Griffin, who sits as Member of the European Parliament for the North West region, faced a strong challenge from the other side of the Pennines.
His only rival in the contest was the party's other MEP - Yorkshire and the Humber's Andrew Brons.
"Probably, this was the worst mandate the Chairman could win," Brons wrote to his supporters on his BNP Ideas website shortly after the result was announced.
"In effect, the party is split from head to toe and there remain grave questions of doubt over the fitness of many existing officers of the party to exercise control over its operations."
It is a far cry from the high point of the 2009 European Parliamentary elections when Griffin and Brons shocked the political establishment by mustering enough popular support to take the party's first seats in a UK national election.
Their European seats were both won by the narrowest of margins, but it raised expectations that the self-proclaimed defenders of the "British indigenous population" could be on the verge of further breakthroughs.
Instead, Griffin's disastrous appearance on the BBC's Question Time a few months later and an embarrassing result in the 2010 general election has led to vicious infighting which could yet see the BNP implode.
In his own statement issued shortly after the election Nick Griffin said: "The time for division and disruption is over; now is the time to heal. Now is the time to move on. Now is the time to get back to work.
"We have a party to build and a nation to save. Let us go forward together!"
Griffin's rallying call might be too late.
In an online video election webcast recorded at the start of the campaign, Andrew Brons said members and activists had been voting with their feet for at least and year and leaving the party.
At one stage he claimed a third of the membership and two thirds of its activists had left because of what he called Griffin's "unnecessary civil war" to stifle opposition.
The BNP has always been cagey about its total membership but this election for its national leader reveals just how small it has become. The number of ballot papers returned was just 2,316.
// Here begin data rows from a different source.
theorem State.restoreMaps_kept {a : State} {y1 y2 y3} (h1 : Kept true a y1) :
    Kept true a ((State.restoreMaps y1 y2 y3).1) := by
  unfold State.restoreMaps
  extract_lets -merge -useContext +onlyGivenNames -underBinder v1 v2 v3 v4 v5 v6 v7
  have k8 : Kept true a v7 := State.setObj_kept (State.setObj_kept (State.setObj_kept (State.setMd_kept h1)))
  extract_lets -merge -useContext +onlyGivenNames -underBinder v9
  have k10 : Kept true a v9 := by
    refine Kept.foldl ?_ (fun p11 x11 h11 => ?_)
    · exact k8
    · refine Kept.ite ?_ ?_
      · exact State.closeStripe_kept h11
      · refine Kept.ite ?_ ?_
        · exact State.awaitErase_kept h11
        · exact h11
  extract_lets -merge -useContext +onlyGivenNames -underBinder v12 v13 v14 v15
  have k16 : Kept true a v15 := Kept.put k10
  extract_lets -merge -useContext +onlyGivenNames -underBinder v17 v18 v19
  have k20 : Kept true a v19 := by
    refine Kept.foldl ?_ (fun p21 x21 h21 => ?_)
    · exact k16
    · exact State.queueBg_kept h21
  exact State.reportSlc_kept (State.reportErase_kept (State.restoreChunks_kept (State.queueLost_kept k20)))

/-! ### Flash -/

theorem State.stepDown_kept {a : State} {y1 y2 y3} (h1 : Kept true a y1) :
    Kept true a (State.stepDown y1 y2 y3) := by
  unfold State.stepDown
  extract_lets -merge -useContext +onlyGivenNames -underBinder v1 v2
  have k3 : Kept true a v2 := State.bump_kept (State.bump_kept (State.bump_kept (State.setObj_kept h1)))
  exact State.trainAt_kept (State.raise_kept k3)

theorem State.makeStepDowns_kept {a : State} {y1} (h1 : Kept true a y1) :
    Kept true a (State.makeStepDowns y1) := by
  unfold State.makeStepDowns
  refine Kept.ite ?_ ?_
  · exact h1
  · refine Kept.foldl ?_ (fun p1 x1 h1 => ?_)
    · exact h1
    · refine Kept.foldl ?_ (fun p2 x2 h2 => ?_)
      · exact h1
      · refine Kept.ite ?_ ?_
        · exact State.stepDown_kept h2
        · exact h2

theorem State.checkChannel_kept {a : State} {y1 y2 y3 y4} (h1 : Kept true a y1) :
    Kept true a (State.checkChannel y1 y2 y3 y4) := by
  unfold State.checkChannel
  extract_lets -merge -useContext +onlyGivenNames -underBinder v1 v2
  have k3 : Kept true a v2 := State.setObj_kept h1
  refine Kept.ite ?_ ?_
  · exact k3
  · extract_lets -merge -useContext +onlyGivenNames -underBinder v4
    have k5 : Kept true a v4 := State.raise_kept k3
    refine Kept.ite ?_ ?_
    · exact State.setObj_kept k5
    · exact State.stepDown_kept k5

theorem execChannelCheck_kept {a : State} {y1 y2 y3 y4} (h1 : Kept true a y4) :
    Res.kept true a (execChannelCheck y1 y2 y3 y4) := by
  unfold execChannelCheck
  refine Res.kept_ite ?_ ?_
  · exact Res.kept_fault
  · extract_lets -merge -useContext +onlyGivenNames -underBinder v1
    refine Res.kept_ite ?_ ?_
    · exact Res.kept_next h1
    · exact Res.kept_next (State.checkChannel_kept (State.setMd_kept h1))

theorem State.opTimesOut_kept {a : State} {y1 y2 y3 y4 y5} (h1 : Kept true a y1) :
    Kept true a (State.opTimesOut y1 y2 y3 y4 y5) := by
  unfold State.opTimesOut
  extract_lets -merge -useContext +onlyGivenNames -underBinder v1 v2
  have k3 : Kept true a v2 := State.closeGroup_kept (State.bump_kept (State.setMd_kept h1))
  extract_lets -merge -useContext +onlyGivenNames -underBinder v4
  have k5 : Kept true a v4 := State.emit_kept k3
  refine Kept.ite ?_ ?_
  · exact State.retrainChannel_kept k5
  · exact k5

theorem execFlashOperationTimeout_kept {a : State} {y1 y2 y3 y4 y5} (h1 : Kept true a y5) :
    Res.kept true a (execFlashOperationTimeout y1 y2 y3 y4 y5) := by
  unfold execFlashOperationTimeout
  refine Res.kept_ite ?_ ?_
  · exact Res.kept_fault
  · refine Res.kept_ite ?_ ?_
    · exact Res.kept_next h1
    · refine Res.kept_ite ?_ ?_
      · exact Res.kept_next h1
      · exact Res.kept_next (State.opTimesOut_kept h1)

theorem State.targetBack_kept {a : State} {y1 y2 y3 y4 y5 y6 y7} (h1 : Kept true a y1) :
    Kept true a (State.targetBack y1 y2 y3 y4 y5 y6 y7) := by
  unfold State.targetBack
  extract_lets -merge -useContext +onlyGivenNames -underBinder v1 v2
  have k3 : Kept true a v2 := State.setMd_kept h1
  refine Kept.ite ?_ ?_
  · exact State.raise_kept (State.bump_kept (State.bump_kept k3))
  · exact State.reportReserve_kept (State.failTarget_kept k3)

theorem execTargetResetWaitExpiry_kept {a : State} {y1 y2 y3 y4 y5 y6} (h1 : Kept true a y6) :
    Res.kept true a (execTargetResetWaitExpiry y1 y2 y3 y4 y5 y6) := by
  unfold execTargetResetWaitExpiry
  refine Res.kept_ite ?_ ?_
  · exact Res.kept_fault
  · extract_lets -merge -useContext +onlyGivenNames -underBinder v1
    split
    · exact Res.kept_next h1
    · refine Res.kept_ite ?_ ?_
      · exact Res.kept_next h1
      · exact Res.kept_next (State.targetBack_kept h1)

theorem State.reportChannels_kept {a : State} {y1 y2 y3 y4} (h1 : Kept true a y1) :
    Kept true a (State.reportChannels y1 y2 y3 y4) := by
  unfold State.reportChannels
  refine Kept.foldl ?_ (fun p1 x1 h1 => ?_)
  · exact h1
  · extract_lets -merge -useContext +onlyGivenNames -underBinder v2 v3 v4
    have k5 : Kept true a v4 := State.addObj_kept (State.setObj_kept (State.setObj_kept (State.setObj_kept h1)))
    refine Kept.ite ?_ ?_
    · refine Kept.ite ?_ ?_
      · exact State.failChannel_kept k5
      · exact State.raise_kept (State.bump_kept k5)
    · refine Kept.ite ?_ ?_
      · exact State.raise_kept k5
      · exact k5

theorem State.reportPart_kept {w : Bool} {a : State} {y1 y2 y3 y4} (h1 : Kept w a y1) :
    Kept w a (State.reportPart y1 y2 y3 y4) := by
  unfold State.reportPart
  extract_lets -merge -useContext +onlyGivenNames -underBinder v1
  have k2 : (∀ z0 z1, Kept w a z0 → Kept w a (v1 z0 z1)) := by
    intro q3 q4 q5
    exact State.setObj_kept q5
  refine Kept.foldl ?_ (fun p6 x6 h6 => ?_)
  · exact h1
  · exact k2 _ _ h6
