theorem State.loadBlobs_kept {w : Bool} {a : State} {y1 y2 y3} (h1 : Kept w a y1) :
    Kept w a (State.loadBlobs y1 y2 y3) := by
  induction y2 generalizing y1 y3 with
  | zero =>
    unfold State.loadBlobs
    exact h1
  | succ n ih =>
    unfold State.loadBlobs
    refine Kept.ite ?_ ?_
    · exact h1
    · split
      · exact State.takeBlob_kept h1
      · exact ih (State.takeBlob_kept h1)

theorem State.loadKeyState_kept {w : Bool} {a : State} {y1 y2} (h1 : Kept w a y1) :
    Kept w a (State.loadKeyState y1 y2) := by
  unfold State.loadKeyState
  extract_lets -merge -useContext +onlyGivenNames -underBinder v1 v2 v3 v4 v5 v6 v7 v8
  have k9 : (∀ z0 z1, Kept w a z0 → Kept w a (v8 z0 z1)) := by
    intro q10 q11 q12
    exact State.setObj_kept (State.setObj_kept (State.setObj_kept (State.setObj_kept q12)))
  refine Kept.ite ?_ ?_
  · exact k9 _ _ h1
  · refine k9 _ _ ?_
    refine Kept.foldl ?_ (fun p13 x13 h13 => ?_)
    · exact h1
    · split
      · exact h13
      · extract_lets -merge -useContext +onlyGivenNames -underBinder v14 v15
        exact State.setKeyState_kept h13

theorem State.loadKeyStates_kept {w : Bool} {a : State} {y1 y2} (h1 : Kept w a y1) :
    Kept w a (State.loadKeyStates y1 y2) := by
  unfold State.loadKeyStates
  refine Kept.foldl ?_ (fun p1 x1 h1 => ?_)
  · exact h1
  · exact State.loadKeyState_kept h1

theorem State.reloadKeys_kept {w : Bool} {a : State} {y1} (h1 : Kept w a y1) :
    Kept w a (State.reloadKeys y1) := by
  unfold State.reloadKeys
  refine Kept.foldl ?_ (fun p1 x1 h1 => ?_)
  · exact h1
  · refine Kept.ite ?_ ?_
    · exact State.bump_kept (State.loadKey_kept h1)
    · exact State.raise_kept (State.bump_kept (State.reportStore_kept (Kept.put h1)))

/-! ### Takes -/

theorem State.captureWrite_kept {a : State} {y1 y2 y3 y4 y5} (h1 : Kept true a y1) :
    Kept true a (State.captureWrite y1 y2 y3 y4 y5) := by
  unfold State.captureWrite
  exact State.deviceWrite_kept h1

theorem State.writeHeader_kept {a : State} {y1 y2} (h1 : Kept true a y1) :
    Kept true a (State.writeHeader y1 y2) := by
  unfold State.writeHeader
  extract_lets -merge -useContext +onlyGivenNames -underBinder v1 v2 v3
  have k4 : Kept true a v3 := State.captureWrite_kept h1
  exact Kept.put k4

theorem State.modTake_kept {w : Bool} {a : State} {y1 y2 y3 y4} (h1 : Kept w a y1) :
    Kept w a (State.modTake y1 y2 y3 y4) := by
  unfold State.modTake
  exact Kept.put h1

theorem State.appendRecord_kept {w : Bool} {a : State} {y1 y2 y3 y4} (h1 : Kept w a y1) :
    Kept w a (State.appendRecord y1 y2 y3 y4) := by
  unfold State.appendRecord
  exact State.modTake_kept h1
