theorem execNamespaceCreate_kept {a : State} {y1 y2 y3 y4 y5 y6} (h1 : Kept true a y6) :
    Res.kept true a (execNamespaceCreate y1 y2 y3 y4 y5 y6) := by
  unfold execNamespaceCreate
  refine startCmd_kept ?_ ?_
  · exact h1
  · intro q1
    refine Res.kept_ite ?_ ?_
    · exact Res.kept_next (State.failCmd_kept h1)
    · refine Res.kept_ite ?_ ?_
      · exact Res.kept_next (State.safeFail_kept h1)
      · refine Res.kept_ite ?_ ?_
        · exact Res.kept_next (State.failCmd_kept h1)
        · refine Res.kept_ite ?_ ?_
          · exact Res.kept_next (State.failCmd_kept h1)
          · split
            · exact Res.kept_next (State.failCmd_kept h1)
            · exact Res.kept_next (State.createNs_kept h1)

theorem State.deallocNs_kept {a : State} {y1 y2} (h1 : Kept true a y1) :
    Kept true a (State.deallocNs y1 y2) := by
  unfold State.deallocNs
  split
  · exact h1
  · extract_lets -merge -useContext +onlyGivenNames -underBinder v1
    have k2 : Kept true a v1 := by
      refine Kept.foldl ?_ (fun p3 x3 h3 => ?_)
      · exact h1
      · refine Kept.foldl ?_ (fun p4 x4 h4 => ?_)
        · exact h3
        · exact State.unstage_kept h4
    extract_lets -merge -useContext +onlyGivenNames -underBinder v5
    have k6 : Kept true a v5 := by
      refine Kept.foldl ?_ (fun p7 x7 h7 => ?_)
      · exact k2
      · exact State.unmapUnit_kept h7
    extract_lets -merge -useContext +onlyGivenNames -underBinder v8 v9 v10
    have k11 : Kept true a v10 := Kept.put k6
    extract_lets -merge -useContext +onlyGivenNames -underBinder v12
    have k13 : Kept true a v12 := by
      refine State.settleExits_kept ?_
      refine Kept.foldl ?_ (fun p14 x14 h14 => ?_)
      · exact k11
      · split
        · exact State.pondPut_kept h14
        · exact h14
    exact State.settleWrites_kept (Kept.put k13)

theorem State.deleteNs_kept {a : State} {y1 y2} (h1 : Kept true a y1) :
    Kept true a (State.deleteNs y1 y2) := by
  unfold State.deleteNs
  extract_lets -merge -useContext +onlyGivenNames -underBinder v1 v2
  have k3 : Kept true a v2 := State.deallocNs_kept h1
  extract_lets -merge -useContext +onlyGivenNames -underBinder v4 v5
  have k6 : Kept true a v5 := Kept.put k3
  refine State.bump_kept ?_
  refine Kept.foldl ?_ (fun p7 x7 h7 => ?_)
  · exact k6
  · exact State.nsNotice_kept h7

theorem execNamespaceDelete_kept {a : State} {y1 y2 y3} (h1 : Kept true a y3) :
    Res.kept true a (execNamespaceDelete y1 y2 y3) := by
  unfold execNamespaceDelete
  refine startCmd_kept ?_ ?_
  · exact h1
  · intro q1
    extract_lets -merge -useContext +onlyGivenNames -underBinder v2
    refine Res.kept_ite ?_ ?_
    · exact Res.kept_next (State.failCmd_kept h1)
    · refine Res.kept_ite ?_ ?_
      · exact Res.kept_next (State.safeFail_kept h1)
      · refine Res.kept_ite ?_ ?_
        · exact Res.kept_next (State.failCmd_kept h1)
        · refine Res.kept_ite ?_ ?_
          · exact Res.kept_next (State.failVendor_kept h1)
          · refine Res.kept_next ?_
            refine State.succeed_kept ?_
            refine State.reportNss_kept ?_
            refine Kept.foldl ?_ (fun p3 x3 h3 => ?_)
            · exact h1
            · exact State.deleteNs_kept h3

theorem State.attachNs_kept {a : State} {y1 y2 y3 y4 y5} (h1 : Kept true a y1) :
    Kept true a (State.attachNs y1 y2 y3 y4 y5) := by
  unfold State.attachNs
  extract_lets -merge -useContext +onlyGivenNames -underBinder v1 v2 v3
  have k4 : Kept true a v3 := Kept.put h1
  refine State.succeed_kept ?_
  refine Kept.foldl ?_ (fun p5 x5 h5 => ?_)
  · exact k4
  · exact State.nsNotice_kept h5

theorem execNamespaceAttach_kept {a : State} {y1 y2 y3 y4} (h1 : Kept true a y4) :
    Res.kept true a (execNamespaceAttach y1 y2 y3 y4) := by
  unfold execNamespaceAttach
  refine startCmd_kept ?_ ?_
  · exact h1
  · intro q1
    refine Res.kept_ite ?_ ?_
    · exact Res.kept_next (State.failCmd_kept h1)
    · split
      · exact Res.kept_next (State.failCmd_kept h1)
      · refine Res.kept_ite ?_ ?_
        · exact Res.kept_next (State.failCmd_kept h1)
        · refine Res.kept_ite ?_ ?_
          · exact Res.kept_next (State.failCmd_kept h1)
          · exact Res.kept_next (State.attachNs_kept h1)

theorem State.detachNs_kept {a : State} {y1 y2 y3 y4 y5} (h1 : Kept true a y1) :
    Kept true a (State.detachNs y1 y2 y3 y4 y5) := by
  unfold State.detachNs
  extract_lets -merge -useContext +onlyGivenNames -underBinder v1 v2 v3 v4
  have k5 : Kept true a v4 := Kept.put h1
  refine State.succeed_kept ?_
  refine Kept.foldl ?_ (fun p6 x6 h6 => ?_)
  · exact k5
  · exact State.nsNotice_kept h6

theorem execNamespaceDetach_kept {a : State} {y1 y2 y3 y4} (h1 : Kept true a y4) :
    Res.kept true a (execNamespaceDetach y1 y2 y3 y4) := by
  unfold execNamespaceDetach
  refine startCmd_kept ?_ ?_
  · exact h1
  · intro q1
    refine Res.kept_ite ?_ ?_
    · exact Res.kept_next (State.failCmd_kept h1)
    · split
      · exact Res.kept_next (State.failCmd_kept h1)
      · refine Res.kept_ite ?_ ?_
        · exact Res.kept_next (State.failCmd_kept h1)
        · refine Res.kept_ite ?_ ?_
          · exact Res.kept_next (State.failCmd_kept h1)
          · exact Res.kept_next (State.detachNs_kept h1)

theorem State.formatOne_kept {a : State} {y1 y2 y3} (h1 : Kept true a y2) :
    Kept true a (State.formatOne y1 y2 y3) := by
  unfold State.formatOne
  extract_lets -merge -useContext +onlyGivenNames -underBinder v1
  have k2 : Kept true a v1 := by
    refine Kept.ite ?_ ?_
    · exact State.bump_kept (State.deallocNs_kept h1)
    · exact State.deallocNs_kept h1
  exact Kept.put k2

theorem State.unwear_kept {w : Bool} {a : State} {y1} (h1 : Kept w a y1) :
    Kept w a (State.unwear y1) := by
  unfold State.unwear
  refine Kept.foldl ?_ (fun p1 x1 h1 => ?_)
  · exact h1
  · extract_lets -merge -useContext +onlyGivenNames -underBinder v2
    refine Kept.ite ?_ ?_
    · exact State.reportReserve_kept (State.setMd_kept h1)
    · exact h1

theorem State.format_kept {a : State} {y1 y2 y3 y4} (h1 : Kept true a y1) :
    Kept true a (State.format y1 y2 y3 y4) := by
  unfold State.format
  extract_lets -merge -useContext +onlyGivenNames -underBinder v1 v2 v3 v4
  refine Kept.ite ?_ ?_
  · exact State.safeFail_kept h1
  · refine Kept.ite ?_ ?_
    · exact State.failCmd_kept h1
    · refine Kept.ite ?_ ?_
      · exact State.failCmd_kept h1
      · refine Kept.ite ?_ ?_
        · exact State.failVendor_kept h1
        · refine Kept.ite ?_ ?_
          · exact State.failVendor_kept h1
          · refine State.succeed_kept ?_
            refine Kept.foldl ?_ (fun p5 x5 h5 => ?_)
            · exact State.unwear_kept h1
            · exact State.formatOne_kept h5

theorem execFormatNvm_kept {a : State} {y1 y2 y3} (h1 : Kept true a y3) :
    Res.kept true a (execFormatNvm y1 y2 y3) := by
  unfold execFormatNvm
  refine startCmd_kept ?_ ?_
  · exact h1
  · intro q1
    exact Res.kept_next (State.format_kept h1)

theorem execFormatNvmCryptoErase_kept {a : State} {y1 y2 y3} (h1 : Kept true a y3) :
    Res.kept true a (execFormatNvmCryptoErase y1 y2 y3) := by
  unfold execFormatNvmCryptoErase
  refine startCmd_kept ?_ ?_
  · exact h1
  · intro q1
    exact Res.kept_next (State.format_kept h1)

/-! ### Digest -/

theorem State.extendManager_kept {w : Bool} {a : State} {y1 y2 y3} (h1 : Kept w a y1) :
    Kept w a (State.extendManager y1 y2 y3) := by
  unfold State.extendManager
  exact State.raise_kept (State.extend_kept h1)

theorem State.emptyKeyStates_kept {w : Bool} {a : State} {y1 y2} (h1 : Kept w a y1) :
    Kept w a (State.emptyKeyStates y1 y2) := by
  unfold State.emptyKeyStates
  refine Kept.foldl ?_ (fun p1 x1 h1 => ?_)
  · exact h1
  · exact State.emptyKeyState_kept h1

theorem State.endDigest_kept {a : State} {y1 y2 y3 y4 y5 y6 y7} (h1 : Kept true a y1) :
    Kept true a (State.endDigest y1 y2 y3 y4 y5 y6 y7) := by
  unfold State.endDigest
  extract_lets -merge -useContext +onlyGivenNames -underBinder v1 v2
  have k3 : Kept true a v2 := State.addObj_kept (State.addObj_kept (State.bump_kept h1))
  extract_lets -merge -useContext +onlyGivenNames -underBinder v4
  have k5 : Kept true a v4 := by
    refine Kept.ite ?_ ?_
    · exact k3
    · exact State.bump_kept k3
  extract_lets -merge -useContext +onlyGivenNames -underBinder v6
  have k7 : Kept true a v6 := by
    refine Kept.ite ?_ ?_
    · exact k5
    · exact State.setObj_kept (State.setObj_kept (State.setObj_kept k5))
  extract_lets -merge -useContext +onlyGivenNames -underBinder v8
  have k9 : Kept true a v8 := by
    refine Kept.ite ?_ ?_
    · exact State.raise_kept (State.bump_kept k7)
    · exact k7
  extract_lets -merge -useContext +onlyGivenNames -underBinder v10
  have k11 : Kept true a v10 := by
    refine Kept.ite ?_ ?_
    · exact State.raiseOnce_kept k9
    · exact k9
  exact State.endJob_kept k11

theorem State.setRegSet_kept {w : Bool} {a : State} {y1 y2 y3 y4} (h1 : Kept w a y1) :
    Kept w a (State.setRegSet y1 y2 y3 y4) := by
  unfold State.setRegSet
  exact State.setSd_kept h1

theorem State.countCompare_kept {w : Bool} {a : State} {y1 y2 y3} (h1 : Kept w a y1) :
    Kept w a (State.countCompare y1 y2 y3) := by
  unfold State.countCompare
  refine Kept.ite ?_ ?_
  · exact State.bump_kept h1
  · refine Kept.ite ?_ ?_
    · exact State.bump_kept h1
    · refine Kept.ite ?_ ?_
      · exact h1
      · exact State.raise_kept (State.bump_kept h1)

theorem State.digestUrgent_kept {w : Bool} {a : State} {y1 y2 y3 y4} (h1 : Kept w a y1) :
    Kept w a (State.digestUrgent y1 y2 y3 y4) := by
  unfold State.digestUrgent
  extract_lets -merge -useContext +onlyGivenNames -underBinder v1
  split
  · exact State.setJob_kept h1
  · refine Kept.ite ?_ ?_
    · exact State.setJob_kept h1
    · extract_lets -merge -useContext +onlyGivenNames -underBinder v2 v3
      have k4 : Kept w a v3 := State.setSd_kept (State.setJob_kept h1)
      extract_lets -merge -useContext +onlyGivenNames -underBinder v5
      have k6 : Kept w a v5 := State.bump_kept (State.highWater_kept (State.setObj_kept k4))
      exact State.beginJob_kept k6

theorem execDigestUrgencyExpiry_kept {w : Bool} {a : State} {y1 y2 y3} (h1 : Kept w a y3) :
    Res.kept w a (execDigestUrgencyExpiry y1 y2 y3) := by
  unfold execDigestUrgencyExpiry
  refine onDie_kept ?_ ?_
  · exact h1
  · intro q1
    split
    · exact Res.kept_next h1
    · refine Res.kept_ite ?_ ?_
      · exact Res.kept_next (State.digestUrgent_kept h1)
      · exact Res.kept_next h1

theorem State.runDigest_kept {a : State} {y1 y2 y3 y4 y5 y6 y7} (h1 : Kept true a y1) :
    Kept true a (State.runDigest y1 y2 y3 y4 y5 y6 y7) := by
  unfold State.runDigest
  extract_lets -merge -useContext +onlyGivenNames -underBinder v1 v2 v3 v4 v5 v6 v7 v8
  refine Kept.ite ?_ ?_
  · exact State.endDigest_kept h1
  · refine Kept.ite ?_ ?_
    · exact State.endDigest_kept h1
    · split
      extract_lets -merge -useContext +onlyGivenNames -underBinder v9
      have k10 : Kept true a v9 := by
        refine Kept.ite ?_ ?_
        · exact State.write_kept h1
        · exact h1
      extract_lets -merge -useContext +onlyGivenNames -underBinder v11
      have k12 : Kept true a v11 := by
        refine Kept.ite ?_ ?_
        · exact k10
        · refine Kept.ite ?_ ?_
          · exact State.countCompare_kept k10
          · refine Kept.ite ?_ ?_
            · exact State.countCompare_kept k10
            · exact k10
      exact State.endDigest_kept k12

theorem execDigestJobComplete_kept {a : State} {y1 y2 y3 y4 y5} (h1 : Kept true a y5) :
    Res.kept true a (execDigestJobComplete y1 y2 y3 y4 y5) := by
  unfold execDigestJobComplete
  refine onDie_kept ?_ ?_
  · exact h1
  · intro q1
    split
    · exact Res.kept_next h1
    · refine Res.kept_ite ?_ ?_
      · exact Res.kept_next h1
      · refine Res.kept_ite ?_ ?_
        · exact Res.kept_next (State.endJob_kept h1)
        · refine Res.kept_ite ?_ ?_
          · exact Res.kept_next (State.endDigest_kept h1)
          · exact Res.kept_next (State.runDigest_kept h1)

theorem State.shaCoreLost_kept {w : Bool} {a : State} {y1 y2 y3} (h1 : Kept w a y1) :
    Kept w a (State.shaCoreLost y1 y2 y3) := by
  unfold State.shaCoreLost
  extract_lets -merge -useContext +onlyGivenNames -underBinder v1 v2
  have k3 : Kept w a v2 := State.setObj_kept (State.setSd_kept h1)
  extract_lets -merge -useContext +onlyGivenNames -underBinder v4
  have k5 : Kept w a v4 := State.raise_kept k3
  extract_lets -merge -useContext +onlyGivenNames -underBinder v6
  have k7 : Kept w a v6 := by
    unfold v6
    split
    · exact State.setJob_kept k5
    · exact k5
  exact State.startJobs_kept k7

theorem execShaCoreTimeout_kept {w : Bool} {a : State} {y1 y2 y3} (h1 : Kept w a y3) :
    Res.kept w a (execShaCoreTimeout y1 y2 y3) := by
  unfold execShaCoreTimeout
  refine onDie_kept ?_ ?_
  · exact h1
  · intro q1
    refine Res.kept_ite ?_ ?_
    · exact Res.kept_fault
    · exact Res.kept_next (State.shaCoreLost_kept h1)

theorem onSet_kept {w : Bool} {a : State} {y1 y2 y3 y4} (h1 : Kept w a y1) (h2 : (∀ z0, Res.kept w a (y4 z0))) :
    Res.kept w a (onSet y1 y2 y3 y4) := by
  unfold onSet
  refine onDie_kept ?_ ?_
  · exact h1
  · intro q1
    refine Res.kept_ite ?_ ?_
    · refine h2 _
    · exact Res.kept_fault

theorem State.finishSet_kept {w : Bool} {a : State} {y1 y2 y3 y4} (h1 : Kept w a y1) :
    Kept w a (State.finishSet y1 y2 y3 y4) := by
  unfold State.finishSet
  extract_lets -merge -useContext +onlyGivenNames -underBinder v1 v2 v3 v4 v5 v6
  have k7 : Kept w a v6 := State.setRegSet_kept h1
  refine Kept.ite ?_ ?_
  · exact k7
  · exact State.countCompare_kept k7

theorem State.startSet_kept {w : Bool} {a : State} {y1 y2 y3 y4 y5 y6} (h1 : Kept w a y1) :
    Kept w a (State.startSet y1 y2 y3 y4 y5 y6) := by
  unfold State.startSet
  extract_lets -merge -useContext +onlyGivenNames -underBinder v1 v2 v3 v4
  have k5 : Kept w a v4 := State.bump_kept h1
  extract_lets -merge -useContext +onlyGivenNames -underBinder v6 v7
  refine Kept.ite ?_ ?_
  · exact State.setRegSet_kept k5
  · extract_lets -merge -useContext +onlyGivenNames -underBinder v8
    refine Kept.ite ?_ ?_
    · exact State.setRegSet_kept k5
    · refine Kept.ite ?_ ?_
      · exact State.finishSet_kept k5
      · exact State.setRegSet_kept k5

theorem execDctlStart_kept {w : Bool} {a : State} {y1 y2 y3 y4 y5 y6} (h1 : Kept w a y6) :
    Res.kept w a (execDctlStart y1 y2 y3 y4 y5 y6) := by
  unfold execDctlStart
  refine onSet_kept ?_ ?_
  · exact h1
  · intro q1
    exact Res.kept_next (State.startSet_kept h1)

theorem execDctlAbort_kept {w : Bool} {a : State} {y1 y2 y3} (h1 : Kept w a y3) :
    Res.kept w a (execDctlAbort y1 y2 y3) := by
  unfold execDctlAbort
  refine onSet_kept ?_ ?_
  · exact h1
  · intro q1
    extract_lets -merge -useContext +onlyGivenNames -underBinder v2
    exact Res.kept_next (State.setRegSet_kept h1)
In fact, across every council in Yorkshire, the party could muster just 50 candidates at the 2011 elections earlier this year. Not a single one mustered enough votes to become a councillor.
The nightmare is not over for Nick Griffin or the BNP.
In his latest blog "Reply to Dissatisfied Supporters" Andrew Brons issues a clear warning: "If the leadership wants peace, he can have peace and we can get on with work that will contribute towards our substantive aims.
"If on the other hand if he were to choose war, he would meet an equal and opposite force."